Imam Turidi menyampaikan hal tersebut sebagai respons atas isu yang sempat beredar terkait dugaan penolakan rangkaian ibadah Natal 2025 di lokasi tersebut. Ia menegaskan, pemerintah daerah bersama DPRD hadir untuk memastikan kebebasan beragama tetap terjaga di Kota Depok.
“Saya sebagai wakil rakyat di DPRD Depok, saya ingin memastikan bahwa tidak ada penolakan terhadap rangkaian ibadah Natal 2025. Pemerintah juga hadir, mulai dari camat hingga lurah, dan semuanya menyampaikan hal yang sama,” ujar Imam Turidi usai menyambangi langsung ke Wisma Sahabat Yesus, Jumat, 26 Desember 2025.
Pria yang akrab disapa IT ini menambahkan, seluruh pihak yang terlibat sepakat mendukung toleransi beragama dan menjaga kerukunan antarumat beragama di Kota Depok.
“Alhamdulillah, semua mendukung toleransi beragama di Depok. Keragaman adalah pilar pemersatu bangsa. Indonesia kuat karena keberagaman, dan inilah yang harus kita rawat serta jaga bersama,” tegas IT.

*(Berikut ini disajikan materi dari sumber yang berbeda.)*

-- ==== Sys2Proof/Machine/Scalar.lean ====
section
/-! DEFINITION. Scalar words (06, R130-R140). -/

namespace Sys2Proof.Machine

open Sys2Proof

/-- XC of a three-register scalar word (R132). -/
def xcS3 : XcRule := { d := .sreg, a := .sreg, b := .sreg }

/-- Checks and registers of a scalar word: `k` registers per operand, on multiples of `k` (R133, R135). -/
def formS3 (op k : Nat) (d a b : BitVec 8) (c : Cur) : Form :=
  let sd := c.sNum 2 d
  let sa := c.sNum 1 a
  let sb := c.sNum 0 b
  { opcode := op, fieldsOk := true, xc := xcS3,
    operandsOk := c.sregsOk sd k k && c.sregsOk sa k k && c.sregsOk sb k k,
    reads := { v := [], s := List.range' sa k ++ List.range' sb k, p := c.xcReads, t := [] },
    writes := { noRegs with s := List.range' sd k }, lat := 2 }

/-- A scalar word retires with its wave changed if it takes effect; no latch shifts (R130, R131). -/
def scalarDone (s : State) (c : Cur) (f : Form) (w : Wave) : Out :=
  .next (retire s c
    { wave := if c.scalarTakes then w else c.wv,
      writes := if c.scalarTakes then f.writes else noRegs, lat := f.lat })

/-- A three-register scalar word (R134). -/
def runS3 (s : State) (op : Nat) (d a b : BitVec 8) (g : Word → Word → Word) : Out :=
  runWord s (formS3 op 1 d a b) fun c f =>
    scalarDone s c f (c.wv.setS (c.sNum 2 d) (g (c.wv.getS (c.sNum 1 a)) (c.wv.getS (c.sNum 0 b))))

/-- SADD (R134). -/
def execSadd (d a b : BitVec 8) (s : State) : Out := runS3 s 0x48 d a b fun x y => x + y
/-- SSUB (R134). -/
def execSsub (d a b : BitVec 8) (s : State) : Out := runS3 s 0x49 d a b fun x y => x - y
/-- SMUL (R134). -/
def execSmul (d a b : BitVec 8) (s : State) : Out := runS3 s 0x4A d a b fun x y => x * y
/-- SAND (R134). -/
def execSand (d a b : BitVec 8) (s : State) : Out := runS3 s 0x4B d a b fun x y => x &&& y
/-- SOR (R134). -/
def execSor (d a b : BitVec 8) (s : State) : Out := runS3 s 0x4C d a b fun x y => x ||| y
/-- SXOR (R134). -/
def execSxor (d a b : BitVec 8) (s : State) : Out := runS3 s 0x4D d a b fun x y => x ^^^ y
/-- SSHL (R134). -/
def execSshl (d a b : BitVec 8) (s : State) : Out := runS3 s 0x4E d a b fun x y => x <<< shAmt y
/-- SSHR (R134). -/
def execSshr (d a b : BitVec 8) (s : State) : Out := runS3 s 0x4F d a b fun x y => x >>> shAmt y
/-- SSAR (R134). -/
def execSsar (d a b : BitVec 8) (s : State) : Out :=
  runS3 s 0x50 d a b fun x y => x.sshiftRight (shAmt y)
/-- SMIN (R134). -/
def execSmin (d a b : BitVec 8) (s : State) : Out :=
  runS3 s 0x51 d a b fun x y => if x.toInt ≤ y.toInt then x else y
/-- SMAX (R134). -/
def execSmax (d a b : BitVec 8) (s : State) : Out :=
  runS3 s 0x52 d a b fun x y => if x.toInt ≤ y.toInt then y else x

/-- Checks and registers of SADDI. -/
def formSaddi (d a : BitVec 8) (c : Cur) : Form :=
  let sd := c.sNum 2 d
  let sa := c.sNum 1 a
  { opcode := 0x53, fieldsOk := true, xc := { d := .sreg, a := .sreg, b := .imm, imm := true },
    operandsOk := c.sregsOk sd 1 1 && c.sregsOk sa 1 1,
    reads := { v := [], s := [sa], p := c.xcReads, t := [] },
    writes := { noRegs with s := [sd] }, lat := 2 }
/-- SADDI (R136). -/
def execSaddi (d a i : BitVec 8) (s : State) : Out :=
  runWord s (formSaddi d a) fun c f =>
    scalarDone s c f (c.wv.setS (c.sNum 2 d) (c.wv.getS (c.sNum 1 a) + c.imm8 i))

/-- Checks and registers of SMOVI and SMOVL (R136, R137). -/
def formSmov (op : Nat) (imm : Bool) (d : BitVec 8) (c : Cur) : Form :=
  let sd := c.sNum 2 d
  { opcode := op, fieldsOk := true, xc := { d := .sreg, a := .imm, b := .imm, imm := imm },
    operandsOk := c.sregsOk sd 1 1, reads := { noRegs with p := c.xcReads },
    writes := { noRegs with s := [sd] }, lat := 2 }

/-- SMOVI (R136). -/
def execSmovi (d : BitVec 8) (i : BitVec 16) (s : State) : Out :=
  runWord s (formSmov 0x54 true d) fun c f =>
    scalarDone s c f (c.wv.setS (c.sNum 2 d) (c.imm16 i))

/-- SMOVL (R137): the literal is passed over whether or not the word takes effect. -/
def execSmovl (d : BitVec 8) (lit : BitVec 32) (s : State) : Out :=
  runWord s (formSmov 0x5F false d) fun c f =>
    .next (retire s c
      { wave := if c.scalarTakes then c.wv.setS (c.sNum 2 d) lit else c.wv,
        writes := if c.scalarTakes then f.writes else noRegs, lat := f.lat, words := 2 })

/-- Checks and registers of SCMP. -/
def formScmp (k p : BitVec 4) (old : Bool) (a b : BitVec 8) (c : Cur) : Form :=
  let sa := c.sNum 1 a
  let sb := c.sNum 0 b
  { opcode := 0x55, fieldsOk := decide (k.toNat ≤ 9), xc := { a := .sreg, b := .sreg },
    operandsOk := c.sregsOk sa 1 1 && c.sregsOk sb 1 1,
    reads := { v := [], s := [sa, sb], p := c.xcReads ++ (if old then [p.toNat] else []), t := [] },
    writes := { noRegs with p := [p.toNat] }, lat := 2 }
/-- SCMP (R138): the bit goes to all 32 lanes of Pd. -/
def execScmp (k p : BitVec 4) (old : Bool) (a b : BitVec 8) (s : State) : Out :=
  runWord s (formScmp k p old a b) fun c f =>
    let bit := icond k.toNat (c.wv.getS (c.sNum 1 a)) (c.wv.getS (c.sNum 0 b))
    let m : Mask := if bit then (if old then c.wv.getP p.toNat else 0xFFFFFFFF#32) else 0
    scalarDone s c f (c.wv.setP p.toNat m)

/-- SADD64 (R135). -/
def execSadd64 (d a b : BitVec 8) (s : State) : Out :=
  runWord s (formS3 0x56 2 d a b) fun c f =>
    scalarDone s c f
      (c.wv.setS64 (c.sNum 2 d) (c.wv.getS64 (c.sNum 1 a) + c.wv.getS64 (c.sNum 0 b)))

/-- Checks and registers of SSEL. -/
def formSsel (d a b : BitVec 8) (c : Cur) : Form :=
  let f := formS3 0x57 1 d a b c
  { f with xc := { xcS3 with needXc := true, cSel := true },
           reads := { f.reads with p := f.reads.p ++ [c.cCode 0 % 16] } }
/-- SSEL (R139): P[Ps] of the lead lane chooses. -/
def execSsel (d a b : BitVec 8) (s : State) : Out :=
  runWord s (formSsel d a b) fun c f =>
    scalarDone s c f (c.wv.setS (c.sNum 2 d)
      (if (c.wv.getP (c.cCode 0 % 16)).getLsbD c.lead then c.wv.getS (c.sNum 1 a)
        else c.wv.getS (c.sNum 0 b)))

end Sys2Proof.Machine
end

Menurut dewan dari Fraksi PDI Perjuangan DPRD Depok ini, semua golongan dan semua agama merupakan bagian dari persaudaraan bangsa Indonesia. Oleh karena itu, tidak boleh ada diskriminasi dalam menjalankan ibadah sesuai dengan keyakinan masing-masing.
IT yang juga Sekretaris DPC PDI Perjuangan Depok ini mengungkapkan dalam kesempatan tersebut, pihak gereja melalui Romo setempat juga menyampaikan apresiasi dan ucapan terima kasih atas perhatian serta fasilitas yang diberikan oleh pemerintah dan DPRD.

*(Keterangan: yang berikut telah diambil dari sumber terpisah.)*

-- ==== Sys2Proof/Machine/Dispatch.lean ====
section
/-! DEFINITION. The meaning of every instruction: one arm per constructor. -/

namespace Sys2Proof.Machine

open Sys2Proof
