/-- R152, R254, R299, R302-R305, R307-R309, R312: a launch from its queue's head to its record. A block's waves start with
V, P and T registers of 0, the launch's values in S0-S6, every lane live at the entry point. A block's end writes its core's
dirty L1 lines back, and comes once what of that went to another device is acknowledged (R213).
How many steal requests have been answered with none since the last one is a free value (log 2, the model's choice). -/
def Obligations.LaunchEvents : Prop :=
  (∀ (s : State) (core : Nat) (l : Launch) (idx : Nat), ∀ w ∈ s.startWaves core l idx, w.idx < pktWaves l.packet ∧ w.sub = w.idx % 6 ∧
    (∀ k i, vLane w.v k i = 0) ∧ w.p = [] ∧ w.t = [] ∧ w.flags = 0 ∧ w.dead = 0 ∧ w.step = 0 ∧ w.starve = 1024 ∧
    w.getS 0 = (pktArgs l.packet).extractLsb' 0 32 ∧ w.getS 1 = (pktArgs l.packet).extractLsb' 32 32 ∧
    w.getS 2 = BitVec.ofNat 32 idx ∧ w.getS 3 = BitVec.ofNat 32 w.idx ∧ w.getS 4 = BitVec.ofNat 32 l.live ∧
    w.getS 5 = BitVec.ofNat 32 l.ctx ∧ w.getS 6 = l.seq ∧ (∀ k, 6 < k → w.getS k = 0) ∧ w.run = .running ∧
    w.part? 0 = some { pc := pktEntry l.packet, word := 0, mask := 0xFFFFFFFF, rho := 0, stack := [], wait := .none } ∧
    w.part? 1 = none ∧ w.part? 2 = none ∧ w.part? 3 = none ∧ w.part? 4 = none) ∧
  (∀ q s l x, s.headOf q = some l → s.launch? l.uid = some l → s.dispatchPick = some x → x.uid = l.uid →
    (pktClass l.packet ≠ 0 → ∃ t, exec (.launchStart q) s = .next t ∧ t.launch? l.uid = some { l with started := true } ∧
      t.blocks = s.blocks ∧ MemKept s t) ∧
    (∀ cores, pktClass l.packet = 0 → s.reservation l = some cores → ∃ t, exec (.launchStart q) s = .next t ∧
      t.launch? l.uid = some { l with started := true, reserved := cores } ∧ t.blocks = s.blocks ∧ MemKept s t) ∧
    (pktClass l.packet = 0 → s.reservation l = none → ∃ t, exec (.launchStart q) s = .next t ∧
      t.launch? l.uid = some { l with status := some 2 } ∧ t.blocks = s.blocks ∧ MemKept s t)) ∧
  (∀ q s l pa pol, s.headOf q = some l → s.launch? l.uid = some l → s.headFree l = true → l.waitDone = false →
    inAperture (pktWaddr l.packet) = false → s.isBad pa 4 = false →
    s.translate 768 l.ctx { r := true } (pktWaddr l.packet) = .ok { space := .here, pa := pa, policy := pol } →
    ∃ t, exec (.memoryWaitReread q) s = .next t ∧ t.blocks = s.blocks ∧ MemKept s t ∧ t.launch? l.uid =
      some { l with
        waitDone := waitCmp (pktCmp l.packet) (s.mem32 pa) (pw l.packet 21)
        lastRead := some s.now
        waitSeen := s.lineStamp (pa / 128) }) ∧
  (∀ s l c, s.dispatchPick = some l → s.launch? l.uid = some l → l.started = true → s.cutState l l.takeIdx.1 ≠ 2 →
    pktClass l.packet ≠ 0 → s.engineFor l = some c → ∃ t, exec .dispatchBlock s = .next t ∧
      (t.core c).pending = (s.core c).pending ++ [(l.uid, l.takeIdx.1)] ∧ t.launch? l.uid = some l.takeIdx.2 ∧
      t.blocks = s.blocks ∧ MemKept s t) ∧
  (∀ s l, s.dispatchPick = some l → s.launch? l.uid = some l → l.started = true → s.cutState l l.takeIdx.1 = 0 →
    pktClass l.packet = 0 → (∀ b ∈ s.blocks, b.uid ≠ s.nextUid) → ∃ t b, exec .dispatchBlock s = .next t ∧
      t.block? s.nextUid = some b ∧ b.core = l.reserved.getD l.takeIdx.1 0 ∧ b.index = l.takeIdx.1 ∧ b.launch = l.uid ∧
      b.ctx = l.ctx ∧ b.waves = s.startWaves b.core l b.index ∧ t.launch? l.uid = some l.takeIdx.2 ∧ t.mem = s.mem) ∧
  (∀ core s e l, s.nextPending core = some e → s.launch? e.1 = some l → s.cutState l e.2 ≠ 1 →
    (∀ b ∈ s.blocks, b.uid ≠ s.nextUid) → ∃ t b, exec (.blockStart core) s = .next t ∧ t.block? s.nextUid = some b ∧
      b.core = core ∧ b.index = e.2 ∧ b.launch = l.uid ∧ b.ctx = l.ctx ∧ b.waves = s.startWaves core l e.2 ∧ b.bmem = [] ∧
      b.win = [] ∧ b.tiles = [] ∧ b.tokens = [] ∧ b.bars = [] ∧ b.chans = [] ∧ b.stream = startStream l e.2 s.now ∧
      (t.core core).pending = (s.core core).pending.erase e ∧ t.mem = s.mem) ∧
  (∀ core (s : State) e l, s.launch? e.1 = some l → s.mayTake core e = (pktDies l.packet).getLsbD (dieOf core)) ∧
  (∀ core s, core < 768 → s.coreIdle core = true → ∀ v,
    stealVictim core 65536 (stealSkip core (Config.freeSteals s.free) (s.core core).lfsr) = v → v.1 ≠ core → ∃ t, exec (.stealRequest core) s = .next t ∧ (t.core core).lfsr = v.2 ∧ t.blocks = s.blocks ∧ MemKept s t ∧
      t.free = s.free + 1 ∧ match (s.pendingOrder v.1).reverse.find? (s.mayTake core) with
      | none => (t.core core).pending = (s.core core).pending ∧ (t.core v.1).pending = (s.core v.1).pending
      | some e => (t.core core).pending = (s.core core).pending ++ [e] ∧ (t.core v.1).pending = (s.core v.1).pending.erase e) ∧
  (∀ u s x, s.block? u = some x → s.blockDrained x = true →
    (releaseWhatCan s (s.l1Of x.core x.ctx)).evicting x.core x.ctx = true → ∃ t, exec (.blockEnd u) s = .next t ∧ t.blocks = s.blocks ∧
      t.launches = s.launches) ∧
  (∀ u s x l, s.block? u = some x → s.blockDrained x = true → s.launch? x.launch = some l →
    (releaseWhatCan s (s.l1Of x.core x.ctx)).evicting x.core x.ctx = false → ∃ t l', exec (.blockEnd u) s = .next t ∧
    t.block? u = none ∧ t.launch? x.launch = some l' ∧ l'.ended = l.ended + 1 ∧ l'.ran = l.ran + 1 ∧ l'.live = l.live ∧
    (∀ b ∈ t.blocks, b ∈ s.blocks) ∧ ((∀ y ∈ s.l1, y.core = x.core → y.ctx = x.ctx → y.dirty = 0) → t.hostMem = s.hostMem ∧
      t.mem = s.mem ∧ t.dram = s.dram)) ∧
  (∀ l s x, s.launch? l = some x → s.launchDone x = true → ∃ t, exec (.launchComplete l) s = .next t ∧ t.launch? l = none ∧
    t.blocks = s.blocks ∧ ∀ pa pol, pktRec x.packet ≠ 0 → canonical (pktRec x.packet) = true →
      inAperture (pktRec x.packet) = false → s.rel.fencedGroups = [] →
      s.translate 768 x.ctx { w := true } (pktRec x.packet) = .ok { space := .here, pa := pa, policy := pol } →
      getRun 0 t.mem pa 8 = leBytes 4 (if x.cutDone then 8 else x.status.getD 1) ++ leBytes 4 x.seq.toNat ∧
      t.raised = if pktIrq x.packet then s.raised ++ [32 * x.ctx + 1 + x.queue] else s.raised)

“Romo mengucapkan terima kasih atas segala perhatian dan fasilitas yang telah diberikan. Yang perlu ditegaskan, tidak ada penolakan ibadah,” kata Imam.
Imam Turidi juga menegaskan bahwa PDI Perjuangan berkomitmen mengawal dan memastikan nilai-nilai toleransi beragama dijalankan dengan baik di Kota Depok
“Sesuai dengan semangat kebhinekaan dan konstitusi,” pungkasnya.